_Listed entries:_
theorem test_backup_negates :
    let x : Node := { vl := 1, parent := noParent, flags := 1, first := 1, count := 1 }
    let y : Node := { vl := 1, parent := 0 }
    let s := treeState (arenaOf [x, y]) 3 0 0 0x100001 [1, 5] true
    (((after (.backupRecord 0 0) s).die 0).arenas.map fun r => (r.nodes.map fun p => p.2.map fun n => (n.n, n.vl, n.w))) =
      [[some (1, 0, -5), some (1, 0, 5)]] := by decide +kernel

theorem wit_TreeCommands :
    let x : Node := { parent := noParent, flags := 1, first := 1, count := 1 }
    let y : Node := { parent := 0, action := 7 }
    let r := arenaOf [x, y]
    let listed := { arenaOf [{ parent := noParent }] with listVa := 0x12000 }
    let dirty := { r with dirty := [1] }
    TreeTurn (treeState r 4 1 0 0 [] true) 0 0 5 (treeCmdOf 4 1 0 0) r 4 1 1 0 0 ∧ arenaHas r 1 y ∧
      y.parent.toNat = r.root ∧ y.parent ≠ noParent ∧
      TreeTurn (treeState r 4 4 0 0 [] true) 0 0 5 (treeCmdOf 4 4 0 0) r 4 1 4 0 0 ∧ r.bump ≤ 4 ∧
      TreeTurn (treeState r 5 0 0 0 [] true) 0 0 5 (treeCmdOf 5 0 0 0) r 5 1 0 0 0 ∧ r.listVa = 0 ∧
      TreeTurn (treeState listed 5 0 0 0 [] true) 0 0 5 (treeCmdOf 5 0 0 0) listed 5 1 0 0 0 ∧ listed.listVa ≠ 0 ∧
      listed.runs = [] ∧ arenaHas listed 0 { parent := noParent } ∧
      TreeTurn (treeState r 6 0x100000000 0 1 [] true) 0 0 5 (treeCmdOf 6 0x100000000 0 1) r 6 1 0x100000000 0 1 ∧
      TreeTurn (treeState r 7 0 0 0x100000000 [] true) 0 0 5 (treeCmdOf 7 0 0 0x100000000) r 7 1 0 0 0x100000000 ∧
      (0x100000000 : Word).toNat = 0 + 1 * 2 ^ 32 ∧ 0 + 1 ≤ r.capacity ∧ arenaHas r 0 x ∧
      TreeTurn (treeState dirty 8 0 0 0 [] true) 0 0 5 (treeCmdOf 8 0 0 0) dirty 8 1 0 0 0 ∧ dirty.dirty = [1] ∧
      (match treePlace (treeState dirty 8 0 0 0 [] true) dirty (dirty.nodeVa 4) true with
        | .ok ((p, _), _) => p == 0x21080
        | _ => false) = true := by
  unfold TreeTurn arenaHas
  and_intros <;> decide +kernel

/-- A READ that misses its node: the cache has room and awaits no line of the arena. -/
theorem wit_TreeCommands_miss :
    let r := arenaOf []
    let s := treeState r 7 0 0 0x100000000 [] true
    TreeTurn s 0 0 5 (treeCmdOf 7 0 0 0x100000000) r 7 1 0 0 0x100000000 ∧ smGet none r.nodes 0 = none ∧
      s.nodesHeld 0 + 4 ≤ 524288 ∧ s.reqs = [] ∧
      (match treePlace s r (r.nodeVa 0) false with
        | .ok ((p, _), _) => p == 0x21000
        | _ => false) = true := by
  unfold TreeTurn
  and_intros <;> decide +kernel

/-- A BIND of the header at VA 0x10000 to slot 1: a header of 16 nodes, one in use; what it has read, its stage, and the
arenas that the die knows. -/
def headLine (capacity : Nat) : List Byte := record [(8, 0x11000), (4, capacity), (4, 1), (48, 0), (64, 0)]
def bindCmd (phase : Nat) (es : List Stage) : Active := { treeCmdOf 0 0x10000 0 0 with phase := phase, stage := es }
def bindState (host : Bool) (a : Active) (rs : List Arena) : State :=
  let s := (one { task := 3, winBytes := 1024, active := [a] }).modCore 1 fun k =>
    { k with tlb := [⟨0, 0x10000, 1, 0x20000, host, true, true⟩] }
  { s with dies := [(0, { arenas := rs })], hub := { s.hub with amap := [(0, 2 ^ 34)], pasids := [(0, { mode := .walk })] } }

abbrev BindParts (s : State) (a : Active) (slot : Nat) (xa : Word) (key : Bool × Nat) (q : Tlb) : Prop :=
  s.treeCmd 0 0 = some (5, a) ∧ a ∈ (s.ctx 5).active ∧ a.cmd.kind = .tree 0 slot xa 0 0 ∧ a.ended = false ∧
    a.fail = none ∧ s.stopped 5 = false ∧ s.slotBusy 5 a false = false ∧ s.treeFault 5 a.cmd.num = none ∧
    s.treeParked 5 = false ∧ (s.ctx 5).arena slot = none ∧ s.xlateFor 5 xa true false = (.hit q, s) ∧
    s.xlateFor 5 xa false true = (.hit q, s) ∧ key = s.placeOf q xa

/-- The turn of a BIND and its header's place, by parts that evaluate. -/
theorem bind_of {s : State} {a : Active} {slot : Nat} {xa : Word} {key : Bool × Nat} (q : Tlb)
    (h : BindParts s a slot xa key q) : BindTurn s 0 0 5 a slot xa ∧ HeaderAt s s 5 xa key := by
  unfold BindParts at h
  refine ⟨by simp [BindTurn, h], q, q, s, ?_⟩
  simp [h]

/-- The stage of a BIND told whether flag [7] was set. -/
def told (b : Byte) : List Stage := [⟨1, 0, [b], false⟩]

theorem wit_TreeCommands_bind_host :
    BindTurn (bindState true (bindCmd 0 []) []) 0 0 5 (bindCmd 0 []) 1 0x10000 ∧
      HeaderAt (bindState true (bindCmd 0 []) []) (bindState true (bindCmd 0 []) []) 5 0x10000 (true, 0x20000) :=
  bind_of ⟨0, 0x10000, 1, 0x20000, true, true, true⟩ (by decide +kernel)

/-- The BINDs that meet an arena at their header's place: one that has not taken it, and one that has, in each phase, before
and after the atomic's answer. -/
def met (w : Arena) (x : Nat × List Stage) : Active × State :=
  let a := { bindCmd x.1 x.2 with aux := 0x20000 }
  (a, bindState false a [w])

theorem wit_TreeCommands_bind_known : ∀ w ∈ [arenaOf [], { arenaOf [] with binding := true }],
    ∀ x ∈ [(0, []), (1, []), (1, told 1), (1, told 0), (2, told 0), (3, [])],
    let m := met w x
    BindTurn m.2 0 0 5 m.1 1 0x10000 ∧ HeaderAt m.2 m.2 5 0x10000 (false, 0x20000) ∧
      (m.2.die 0).arena (false, m.1.aux) = some w ∧ m.1.phase = x.1 := by
  have h : ∀ w ∈ [arenaOf [], { arenaOf [] with binding := true }],
      ∀ x ∈ [(0, []), (1, []), (1, told 1), (1, told 0), (2, told 0), (3, [])],
      BindParts (met w x).2 (met w x).1 1 0x10000 (false, 0x20000) ⟨0, 0x10000, 1, 0x20000, false, true, true⟩ ∧
      ((met w x).2.die 0).arena (false, (met w x).1.aux) = some w ∧ (met w x).1.phase = x.1 := by decide +kernel
  exact fun w hw x hx => ⟨(bind_of _ (h w hw x hx).1).1, (bind_of _ (h w hw x hx).1).2, (h w hw x hx).2⟩

theorem wit_TreeCommands_bind :
    let ok := bindCmd 0 [⟨0, 0x400, headLine 16, false⟩]
    let bad := bindCmd 0 [⟨0, 0x400, headLine 0, false⟩]
    let s := bindState false ok []
    let t := bindState false bad []
    let two := (met (arenaOf []) (2, told 0)).2
    (BindTurn s 0 0 5 ok 1 0x10000 ∧ HeaderAt s s 5 0x10000 (false, 0x20000)) ∧
      (BindTurn t 0 0 5 bad 1 0x10000 ∧ HeaderAt t t 5 0x10000 (false, 0x20000)) ∧
      (arenaOf []).busy = false ∧ (bindCmd 1 []).flagSet = none ∧ (bindCmd 1 (told 1)).flagSet = some true ∧
      (bindCmd 1 (told 0)).flagSet = some false ∧ s.treeBusy 0 0x20000 = false ∧ (s.die 0).arena (false, 0x20000) = none ∧
      (match bindHeader ok s 5 0x10000 (false, 0x20000) with
        | .ok (w, x) => decide (w.nodesHeld 0 + x.nodes.length ≤ 524288)
        | _ => false) = true ∧
      (match bindHeader bad t 5 0x10000 (false, 0x20000) with
        | .error (.stop 9 4 0 0) => true
        | _ => false) = true ∧
      (match treeWrite 0 (arenaOf []) (arenaOf []).va (arenaOf []).headPieces two with
        | .ok _ => true
        | _ => false) = true := by
  refine ⟨bind_of ⟨0, 0x10000, 1, 0x20000, false, true, true⟩ ?_, bind_of ⟨0, 0x10000, 1, 0x20000, false, true, true⟩ ?_, ?_⟩ <;>
    decide +kernel

theorem wit_TreeCommands_gap :
    let r := arenaOf []
    let s := treeState r 5 0 3 0 [] true
    let t := { s with dies := [(0, { cycle := 2 ^ 20, arenas := [r] })] }
    (s.die 0).arenas[0]? = some r ∧ s.arenaCmds 0 r = [(5, treeCmdOf 5 0 3 0)] ∧ 0 < r.dist (treeCmdOf 5 0 3 0).cmd.kind ∧
      r.dist (treeCmdOf 5 0 3 0).cmd.kind < 2 ^ 31 ∧ s.now < max r.moved r.noGap + 2 ^ 20 ∧ max r.moved r.noGap + 2 ^ 20 ≤ t.now ∧
      s.faults = [] ∧ r.busy = false ∧ (arenaOf [{}]).cached 0 = true ∧ (arenaOf [{}]).dirty = [] := by decide +kernel

/-! ### The hub -/

/-- A task of partition 0 in this state, from a small record of die 0. -/
def aTask (id : Nat) (st : TaskSt) : Task :=
  let r : LaunchRec :=
    { entry := 0x4000, srf := 4096, localB := 64, prio := 1, dieMask := 1, hint := 255, preempt := true }
  { id := id, part := 0, pasid := 0, priv := false, lrec := r, state := st, count := 0, inst := none, ord := 0, level := 1, place := id, since := 0,
    head := none, reserv := false, placed := 0, swap := 0, spillDue := false, movedAt := none,
    savedAt := none, saveEnd := 0, img := none, succ := [] }
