-- ==== Sys2Proof/Proofs/ContextFrame.lean ====
section

/-!
# A control instruction and the other contexts (O44)

Nothing in a state ties a held kernel to the context that holds it: `Kernel.cx` may name another one. TASK.RETIRE ends
every kernel that its own context holds, and the end of a kernel closes the KRUN of `Kernel.cx`.
-/

namespace Sys2Proof.Machine

open Sys2Proof

/-- A KRUN numbered 1, as context 1 posted it. -/
def postedKrun : Cmd :=
  { queue := .krn, num := 1, kind := .krun 0 [], recOff := none, reads := [], writes := [], board := false, ord := 0 }

/-- Context 0 runs and holds a kernel whose `cx` names context 1, where the kernel's KRUN is posted and active. -/
def heldForAnother : State :=
  { ctxs := [(0, { status := .running, heldK := [{ cx := 1, num := 1, image := 0 }] }),
             (1, { posted := [postedKrun], active := [{ cmd := postedKrun, ord := 0 }] })] }

/-- TASK.RETIRE of context 0 closes the KRUN that context 1 posted. -/
theorem posted_after_taskRetire :
    ((runSlot 0 slotTaskRetire heldForAnother).ctx 1).posted = [] := by
  decide +kernel

/-- Refutes O44: TASK.RETIRE by context 0, which holds a kernel run for context 1, removes context 1's posted KRUN. -/
theorem not_contextFrame : ¬ Obligations.ContextFrame := by
  intro h
  obtain ⟨-, -, -, -, -, -, -, -, -, hposted⟩ := h heldForAnother _ .taskRetire 1 rfl (by decide) rfl
  exact absurd (posted_after_taskRetire.symm.trans hposted) (by decide)

end Sys2Proof.Machine

end

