-- ==== Sys2Proof/Proofs/CanonicalTree.lean ====
section
/-! # Canonical memory: the tree engine -/

namespace Sys2Proof.Machine
open Sys2Proof

variable {s : State}

/-! ### Units of the tree engine that may not be performed -/

/-- Why a unit is not performed: the state that its translation reached has memory in canonical form. -/
def TStop.Canonical : TStop → Prop
  | .held t | .miss t _ _ _ => t.Canonical
  | _ => True

@[simp] theorem stop_need_canonical (va : Word) : (TStop.need va).Canonical := trivial
@[simp] theorem stop_stop_canonical (a b c d : Nat) : (TStop.stop a b c d).Canonical := trivial
@[simp] theorem stop_held_canonical (t : State) : (TStop.held t).Canonical ↔ t.Canonical := Iff.rfl
@[simp] theorem stop_miss_canonical (t : State) (va : Word) (sub : Nat) (w : Bool) :
    (TStop.miss t va sub w).Canonical ↔ t.Canonical := Iff.rfl
@[simp] theorem badIndex_canonical : badIndex.Canonical := trivial

/-- What a unit gives has a property, or it stops with memory in canonical form. -/
def TKeeps {α : Type} (p : α → Prop) : TRes α → Prop
  | .ok a => p a
  | .error e => e.Canonical

section
variable {α β : Type} {p : α → Prop} {q : β → Prop} {r r' : TRes α}

@[simp] theorem tkeeps_ok (a : α) : TKeeps p (.ok a) ↔ p a := Iff.rfl
@[simp] theorem tkeeps_error (e : TStop) : TKeeps p (.error e) ↔ e.Canonical := Iff.rfl

theorem TKeeps.of_ok {a : α} (hr : TKeeps p r) (h : r = .ok a) : p a := by
  subst h
  exact hr

theorem TKeeps.of_error {e : TStop} (hr : TKeeps p r) (h : r = .error e) : e.Canonical := by
  subst h
  exact hr

theorem TKeeps.bind {f : α → TRes β} (hr : TKeeps p r) (hf : ∀ a, p a → TKeeps q (f a)) : TKeeps q (r >>= f) := by
  cases r with
  | ok a => exact hf a hr
  | error e => exact hr

@[simp] theorem tkeeps_ite (c : Prop) [Decidable c] :
    TKeeps p (if c then r else r') ↔ (c → TKeeps p r) ∧ (¬c → TKeeps p r') := by
  split <;> simp [*]

end

/-- Units that give no state, of which the stop alone matters. -/
abbrev TRes.Stops {α : Type} (r : TRes α) : Prop := TKeeps (fun _ => True) r

section
variable (hs : s.Canonical)
include hs

/-- The state that a translation leaves, by the equation that names it. -/
theorem translate_eq_canonical {g part : Nat} {pasid : BitVec 20} {va : Word} {r w : Bool} {o : Tr} {t : State}
    (h : s.translate g part pasid va r w = (o, t)) : t.Canonical := by
  have ht := translate_canonical hs g part pasid va r w
  rwa [h] at ht

theorem after_canonical {e : TStop} (he : e.Canonical) : (s.after e).Canonical := by
  cases e with
  | held t => exact heard_canonical hs he
  | miss t va sub w => exact heard_canonical hs he
  | need va => exact hs
  | stop a b c d => exact hs

theorem treePlace_keeps (a : Arena) (va : Word) (w : Bool) :
    TKeeps (fun r => r.2.Canonical) (treePlace s a va w) := by
  unfold treePlace
  split
  case h_1 heq => exact translate_eq_canonical hs heq
  case h_2 heq => exact translate_eq_canonical hs heq
  case h_3 heq =>
    split
    · trivial
    · exact translate_eq_canonical hs heq

@[simp] theorem treeReq_canonical (die cx : Nat) (a : Arena) (op : ReqOp) (va : Word) (phys : Nat) (z : BitVec 2) :
    (s.treeReq die cx a op va phys z).Canonical := by
  simp [State.treeReq, hs]

theorem treeSend_keeps (die : Nat) (a : Arena) (va : Word) (bs : List Byte) (cuts : List (Word × Nat)) :
    TKeeps State.Canonical (treeSend die a va bs cuts s) := by
  induction cuts generalizing s with
  | nil => exact hs
  | cons c cuts ih => exact (treePlace_keeps hs a c.1 true).bind fun r hr => ih (treeReq_canonical hr ..)

theorem treeWrite_keeps (die : Nat) (a : Arena) (va : Word) (ps : List (Nat × List Byte)) :
    TKeeps State.Canonical (treeWrite die a va ps s) := by
  induction ps generalizing s with
  | nil => exact hs
  | cons c ps ih => exact (treeSend_keeps hs die a _ _ _).bind fun t ht => ih ht

theorem treeFill_keeps (die : Nat) (a : Arena) (va : Word) : TKeeps State.Canonical (s.treeFill die a va) := by
  dsimp only [State.treeFill]
  split
  · exact hs
  · exact (treePlace_keeps hs a va false).bind fun r hr => treeReq_canonical hr ..

end

/-! ### What the units read -/

theorem node_stops (t : TSt) (n : Nat) : (t.node n).Stops := by
  unfold TSt.node
  (repeat' split) <;> trivial

theorem scoresFrom_stops (sq : Word32) (k c : Nat) (t : TSt) : (scoresFrom sq k c t).Stops := by
  induction k generalizing c with
  | zero => trivial
  | succ k ih => exact (node_stops t c).bind fun _ _ => (ih (c + 1)).bind fun _ _ => trivial

theorem selectChild_stops (x : Node) (t : TSt) : (selectChild x t).Stops := by
  unfold selectChild
  split
  · trivial
  · exact (scoresFrom_stops ..).bind fun _ _ => trivial

theorem meet_stops (t : TSt) (ns : List Nat) : (t.meet ns).Stops := by
  induction ns with
  | nil => trivial
  | cons n ns ih => exact (node_stops t n).bind fun _ _ => ih

theorem pathUp_stops (fuel n : Nat) (acc : List (BitVec 16)) (t : TSt) : (pathUp fuel n acc t).Stops := by
  induction fuel generalizing n acc with
  | zero => trivial
  | succ fuel ih =>
    unfold pathUp
    split
    · trivial
    · refine (node_stops t n).bind fun x _ => ?_
      split
      · trivial
      · split
        · trivial
        · exact ih _ _

theorem childrenOf_stops (ns : List Nat) (t : TSt) : (childrenOf ns t).Stops := by
  induction ns with
  | nil => trivial
  | cons n ns ih =>
    refine (node_stops t n).bind fun x _ => ?_
    split
    · trivial
    · exact ih.bind fun _ _ => trivial

theorem markLevels_stops (fuel : Nat) (front seen : List Nat) (t : TSt) : (markLevels fuel front seen t).Stops := by
  induction fuel generalizing front seen with
  | zero => trivial
  | succ fuel ih =>
    unfold markLevels
    split
    · trivial
    · exact (childrenOf_stops front t).bind fun _ _ => ih _ _

theorem countAndOffset_stops (n hi off : Nat) : (countAndOffset n hi off).Stops := by
  simp [countAndOffset]

/-! ### What the units keep -/

@[simp] theorem put_s (t : TSt) (n : Nat) (x : Node) : (t.put n x).s = t.s := rfl
@[simp] theorem bit_s (t : TSt) (b : Byte) : (t.bit b).s = t.s := rfl

/-- Bits set under a condition leave the state alone. -/
@[simp] theorem ite_bit_s (c : Prop) [Decidable c] (t : TSt) (b : Byte) : (if c then t.bit b else t).s = t.s := by
  split <;> rfl

/-- A unit that gives a new arena and bits, and keeps the state in canonical form. -/
abbrev TRes.Keeps (r : TRes TSt) : Prop := TKeeps (fun t => t.s.Canonical) r

section
variable {t : TSt} (ht : t.s.Canonical)
include ht

theorem descend_keeps (j fuel n depth fl : Nat) (path : List (BitVec 16)) :
    TKeeps (fun r => r.2.s.Canonical) (descend j fuel n depth fl path t) := by
  induction fuel generalizing n depth fl path t with
  | zero => trivial
  | succ fuel ih =>
    unfold descend
    refine (node_stops t n).bind fun x _ => ?_
    refine (tkeeps_ite _).2 ⟨fun _ => ?_, fun _ => ?_⟩
    · split
      case h_1 u heq =>
        have hu : u.s = t.s := by
          (repeat' split at heq) <;> cases heq <;> simp
        simpa [hu] using ht
    · refine (selectChild_stops _ _).bind fun r _ => ?_
      exact (node_stops _ _).bind fun y _ => ih (by simpa using ht) ..

theorem expandEntry_keeps (leaf fl : Nat) (es : List (Nat × Nat)) : (expandEntry leaf fl es t).Keeps := by
  unfold expandEntry
  split
  · trivial
  · refine (node_stops t leaf).bind fun x _ => ?_
    dsimp only
    split
    · trivial
    · split
      · trivial
      · split
        · exact ht
        · split
          · trivial
          · refine (meet_stops _ _).bind fun _ _ => (node_stops _ _).bind fun _ _ => ?_
            exact List.foldlRecOn (motive := fun u : TSt => u.s.Canonical) _ _ ht fun _ hu _ _ => hu

theorem backWalk_keeps (v : Int) (release : Bool) (fuel n : Nat) (sgn : Int) :
    (backWalk v release fuel n sgn t).Keeps := by
  induction fuel generalizing n sgn t with
  | zero => trivial
  | succ fuel ih =>
    unfold backWalk
    refine (node_stops t n).bind fun x _ => ?_
    refine (tkeeps_ite _).2 ⟨fun _ => by simpa using ht, fun _ => ?_⟩
    refine (tkeeps_ite _).2 ⟨fun _ => by simpa using ht, fun _ => ?_⟩
    exact (tkeeps_ite _).2 ⟨fun _ => trivial, fun _ => ih (by simpa using ht) ..⟩

theorem backRecord_keeps (leaf fl : Nat) (v : Int) (zeros : Bool) : (backRecord leaf fl v zeros t).Keeps := by
  unfold backRecord
  split
  · trivial
  · split
    · trivial
    · refine (backWalk_keeps ht _ _ _ _ _).bind fun u hu => ?_
      split
      · exact (node_stops u leaf).bind fun _ _ => hu
      · exact hu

_Your objective:_
Repeat only what lies between the first line of the data and the line containing "let s := treeState (arenaOf", both of those lines included, exactly as it stands.

_Solution to this exercise:_
theorem test_backup_negates :
    let x : Node := { vl := 1, parent := noParent, flags := 1, first := 1, count := 1 }
    let y : Node := { vl := 1, parent := 0 }
    let s := treeState (arenaOf [x, y]) 3 0 0 0x100001 [1, 5] true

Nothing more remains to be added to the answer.